━━━━━ Task input

/-- R112: every step keeps an unfitted cableway still; the straps change only at the end of Reset. -/
def Obligations.StepKeepsTheStraps : Prop :=
  (∀ s t : State, StrapLaw s → step s = .next t → StrapLaw t) ∧
  ∀ (c : Instr) (s t : State), (∀ pins, c ≠ .reset (.high pins)) → exec c s = .next t →
    t.port.unitAddress = s.port.unitAddress ∧ t.port.cablewayFitted = s.port.cablewayFitted

/-- R93: no step leaves both drives on or commanded. -/
def Obligations.StepKeepsOneDrive : Prop :=
  ∀ s t : State, OneDriveLaw s → step s = .next t → OneDriveLaw t

/-- R99 to R105, R121: every step keeps the carriage state in agreement with what is in progress, and the carriage of
an Armed run Parked. -/
def Obligations.StepKeepsTheCarriageLaw : Prop :=
  ∀ s t : State, CarriageLaw s → ArmedLaw s → step s = .next t → CarriageLaw t ∧ ArmedLaw t

/-- R141, R158 to R163: every step keeps the effect set, the level, the winning pattern, the beacon and the remote
line those of the rules. -/
def Obligations.StepKeepsTheEffects : Prop :=
  ∀ s t : State, EffectsLaw s → PhaseLaw s → step s = .next t → EffectsLaw t ∧ PhaseLaw t

/-- R65, R75, R179: every step keeps the settings in their ranges and cross-checks, and the bands lawful. -/
def Obligations.StepKeepsSettingsAndBands : Prop :=
  ∀ s t : State, SettingsLaw s.settings → BandsLaw (s.setting .shiftLimit) s.rating.bands → step s = .next t →
    SettingsLaw t.settings ∧ BandsLaw (t.setting .shiftLimit) t.rating.bands

/-- R42, R43, R44: every step keeps the draft, the active rating and the cursor within their rules. -/
def Obligations.StepKeepsTheRatings : Prop :=
  ∀ s t : State, DraftLaw s.rating.draft → ActiveLaw s.rating.active.points → CursorLaw s.port.cursor →
    step s = .next t →
    DraftLaw t.rating.draft ∧ ActiveLaw t.rating.active.points ∧ CursorLaw t.port.cursor

/-- R79, R80: every step keeps the verticals ascending, within the span and at most 32. -/
def Obligations.StepKeepsTheSection : Prop :=
  ∀ s t : State, CursorLaw s.port.cursor → SectionLaw s.settings s.verticals → step s = .next t →
    CursorLaw t.port.cursor ∧ SectionLaw t.settings t.verticals

/-- R1, R7, R9, R10: every step keeps each channel's condition, reading, gate and timer in agreement. -/
def Obligations.StepKeepsTheChannels : Prop :=
  ∀ s t : State, ChannelsLaw s → step s = .next t → ChannelsLaw t

/-- R23, R26, R36, R40: every step keeps the check mask off the primary, the channels outside the vote Excluded with
their counts at 0, the stage absent exactly with quality None and a source exactly with Good or Failover. -/
def Obligations.StepKeepsTheVoteAndTheRecord : Prop :=
  (∀ s t : State, VoteLaw s → step s = .next t → VoteLaw t) ∧
  ∀ s t : State, RecordLaw s.stage.record → step s = .next t → RecordLaw t.stage.record

/-- R172 to R175: every step keeps AnswerReady in the set exactly while the slot is occupied, and out of the mask. -/
def Obligations.StepKeepsTheSlot : Prop :=
  ∀ s t : State, PortLaw s → step s = .next t → PortLaw t

/-! ### Select periods and frames -/

/-- R170 to R173: IGNORED_SELECT_PERIOD changes nothing, with data out at high impedance; a frame that is not well
formed is refused with FrameError, and a code that names no request with UnknownRequest, and nothing else changes;
while the slot is occupied a request frame, well formed or not, only raises Overrun (bit 2). R184: the select period
that was under way as Reset ended is ignored, whatever it carries, and it alone (LOG 17: the model's reading of the
rows). -/
def Obligations.PeriodsWithoutARequestAndOverruns : Prop :=
  (∀ (bytes : List Byte) (tail : List Bool) (s : State), s.resetHeld = false → s.port.ignoring = false →
    tail.length < 8 →
    (∀ a ∈ bytes.head?, a.extractLsb' 5 3 ≠ s.port.unitAddress ∨ a.extractLsb' 0 4 ≠ 0) →
    exec (.ignoredSelectPeriod (bitsOf bytes ++ tail)) s =
      .next { s with port := { s.port with sdo := .highImpedance } }) ∧
  (∀ (rest : List Byte) (tail : List Bool) (s : State), s.resetHeld = false → s.port.ignoring = false →
    s.port.slot = none →
    tail.length < 8 →
    let bytes := (s.port.unitAddress ++ (0 : BitVec 5)) :: rest
    (tail ≠ [] ∨ bytes.length < 3 ∨ 128 < (bytes.getD 2 0).toNat ∨ bytes.length ≠ (bytes.getD 2 0).toNat + 4 ∨
      bytes.foldr (· + ·) 0 ≠ 0) →
    exec (.frameError (bitsOf bytes ++ tail)) s = .next (s.answered .refused (bytes.getD 1 0) [1, 0])) ∧
  (∀ (code : Byte) (params : List Byte) (s : State), s.resetHeld = false → s.port.ignoring = false →
    s.port.slot = none →
    params.length ≤ 128 → (∀ r : RequestName, r.code ≠ code) →
    exec (.unknownRequest code params) s = .next (s.answered .refused code [2, 0])) ∧
  (∀ (s : State), s.resetHeld = false → s.port.ignoring = false → s.port.slot.isSome = true →
    let t := { s with port := { s.port with attention := s.port.attention ||| 0x004, sdo := .highImpedance } }
    (∀ (rest : List Byte) (tail : List Bool), tail.length < 8 →
      exec (.overrun (bitsOf ((s.port.unitAddress ++ (0 : BitVec 5)) :: rest) ++ tail)) s = .next t) ∧
    (∀ (r : RequestName) (params : List Byte), exec (Instr.ofRequest r params) s = .next t) ∧
    ∀ (code : Byte) (params : List Byte), exec (.unknownRequest code params) s = .next t) ∧
  ∀ (s : State), s.resetHeld = false → s.port.ignoring = true →
    let t := { s with port := { s.port with sdo := .highImpedance, ignoring := false } }
    (∀ bits : List Bool, exec (.ignoredSelectPeriod bits) s = .next t ∧ exec (.frameError bits) s = .next t ∧
      exec (.overrun bits) s = .next t) ∧
    (∀ (r : RequestName) (params : List Byte), exec (Instr.ofRequest r params) s = .next t) ∧
    (∀ (code : Byte) (params : List Byte), exec (.unknownRequest code params) s = .next t) ∧
    ∀ n : Nat, exec (.fetchFrame n) s = .next t

/-- R170, R171, R173: the bits of a well-formed frame do what the request they carry does, whichever of the rows
that carry bits brings them (LOG 17: the model's reading of those rows). -/
def Obligations.FramesCarryTheirRequests : Prop :=
  ∀ (r : RequestName) (params : List Byte) (s : State), params.length ≤ 128 →
    let bits := bitsOf (frameBytes s.port.unitAddress r.code params)
    exec (.overrun bits) s = exec (Instr.ofRequest r params) s ∧
    exec (.frameError bits) s = exec (Instr.ofRequest r params) s ∧
    exec (.ignoredSelectPeriod bits) s = exec (Instr.ofRequest r params) s

/-- R174: FETCH_FRAME sends fill, status, code, length, body and the check byte, then zeros; the answer leaves the
slot, with AnswerReady cleared, exactly when every byte through the check byte was clocked. What data out did is
kept in `sdo` (LOG 18: the model's choice). -/
def Obligations.FetchFrameSendsTheAnswer : Prop :=
  (∀ (n : Nat) (a : Answer) (s : State), s.resetHeld = false → s.port.ignoring = false → s.port.slot = some a →
    let sent := [a.status.code, a.code, BitVec.ofNat 8 a.body.length] ++ a.body
    let bytes := [0] ++ sent ++ [0 - sent.foldr (· + ·) 0]
    exec (.fetchFrame n) s = .next { s with port := { s.port with
      sdo := .driven ((bytes ++ List.replicate n 0).take n),
      slot := if bytes.length ≤ n then none else some a,
      attention := if bytes.length ≤ n then s.port.attention &&& 0xFFD else s.port.attention } }) ∧
  ∀ (n : Nat) (s : State), s.resetHeld = false → s.port.ignoring = false → s.port.slot = none →
    exec (.fetchFrame n) s = .next { s with port := { s.port with sdo := .driven (List.replicate n 0) } }

/-- R173: a request that is refused changes no state but the slot; WRITE FIELDS is left out (R47). R173, R186: a length
that fits none of the forms of a request refuses it with BadField, detail 0, before any other check (LOG 33), an
Immediate START RUN having two forms (LOG 13): the model's inferences. -/
def Obligations.RefusedRequestsChangeNothing : Prop :=
  (∀ (r : RequestName) (params : List Byte) (s t : State) (a : Answer), r ≠ .writeFields → s.resetHeld = false →
    s.port.slot = none → exec (Instr.ofRequest r params) s = .next t → t.port.slot = some a →
    a.status = .refused →
    t = s.answered a.status a.code a.body ∧ a.code = r.code ∧ a.body.length = 2) ∧
  ∀ (r : RequestName) (params : List Byte) (s : State), s.resetHeld = false → s.port.ignoring = false →
    s.port.slot = none → params.length ≤ 128 →
    let n := params.length
    let fits : Prop := match r with
      | .identify | .readAttention | .readClock | .readStation | .restart | .copyRating | .readShifts
      | .homeCarriage | .clearFault | .abortRun => n = 0
      | .setAttentionMask | .readRule => n = 0 ∨ n = 4
      | .setClock | .readChannel | .readEntries | .retirePoint | .retireShift | .retireVertical | .acceptGauging
      | .armRule | .disarmRule | .acknowledge | .retireRule => n = 4
      | .setVote | .setCursor => n = 0 ∨ n = 8
      | .setChannelStage | .lookup | .readRun => n = 8
      | .adoptRating => n = 12
      | .startRun => n = 4 ∨ n = 12
      | .setMeter => n = 0 ∨ n = 16
      | .defineShift => n = 16
      | .configureChannel => n = 24
      | .defineRule => n = 40
      | .writeSettings => 8 ≤ n ∧ n ≤ 64 ∧ n % 8 = 0
      | .readSettings => n ≤ 64 ∧ n % 4 = 0
      | .writeFields => True
    ¬ fits → exec (Instr.ofRequest r params) s = .next (s.answered .refused r.code [3, 0])

/-! ### Frames of the events -/

/-- The cableway and run events leave the clock, the settings, the channels, the stage block, the ratings, the
warnings, the port but its attention set, the contacts but the one that changes, the fixed fields of the verticals
and the meter. R12: the channel events change one channel's record and, exactly when its condition changes,
ChannelChanged. -/
def Obligations.LineEventsLeaveTheRest : Prop :=
  (∀ (c : Instr) (s t : State),
    (c = .drivePeriodBoundary ∨ (∃ e, c = .traverseCountChange e) ∨ (∃ e, c = .depthCountChange e) ∨
      (∃ k v, c = .contactChange k v) ∨ (∃ d, c = .jam d) ∨ c = .meterPulse ∨ c = .dwellExpiry ∨
      c = .waitExpiry) →
    exec c s = .next t →
    t.clock = s.clock ∧ t.settings = s.settings ∧ t.channels = s.channels ∧ t.stage = s.stage ∧
    t.rating = s.rating ∧ t.warning = s.warning ∧ t.freeReads = s.freeReads ∧ t.pending = s.pending ∧
    t.resetHeld = s.resetHeld ∧ t.port = { s.port with attention := t.port.attention } ∧
    (∀ k, (∀ v, c ≠ .contactChange k v) → levelAt t.cable.contacts k = levelAt s.cable.contacts k) ∧
    (t.verticals.map fun v => (v.distance, v.plan, v.skip)) =
      (s.verticals.map fun v => (v.distance, v.plan, v.skip)) ∧
    t.gauging.meter = s.gauging.meter ∧ t.gauging.nextId = s.gauging.nextId) ∧
  ∀ (i : ChannelNumber) (c : Instr) (s : State),
    ((∃ e, c = .quadratureChange i e) ∨ (∃ e, c = .markEdge i e) ∨ c = .frequencyPulse i ∨
      c = .gateCompletion i ∨ c = .settlingTimerExpiry i) →
    ∃ k : Channel, exec c s = .next (s.withChannel i k) ∧ k.kind = (s.channels.get i).kind ∧
      k.scale = (s.channels.get i).scale ∧ k.offset = (s.channels.get i).offset ∧ k.mark = (s.channels.get i).mark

━━━━━━━━━━

*What you will do*. Only the lines containing the string "within" are needed; pull them out of the records.

*Exercise response*.
/-- R42, R43, R44: every step keeps the draft, the active rating and the cursor within their rules. -/
/-- R79, R80: every step keeps the verticals ascending, within the span and at most 32. -/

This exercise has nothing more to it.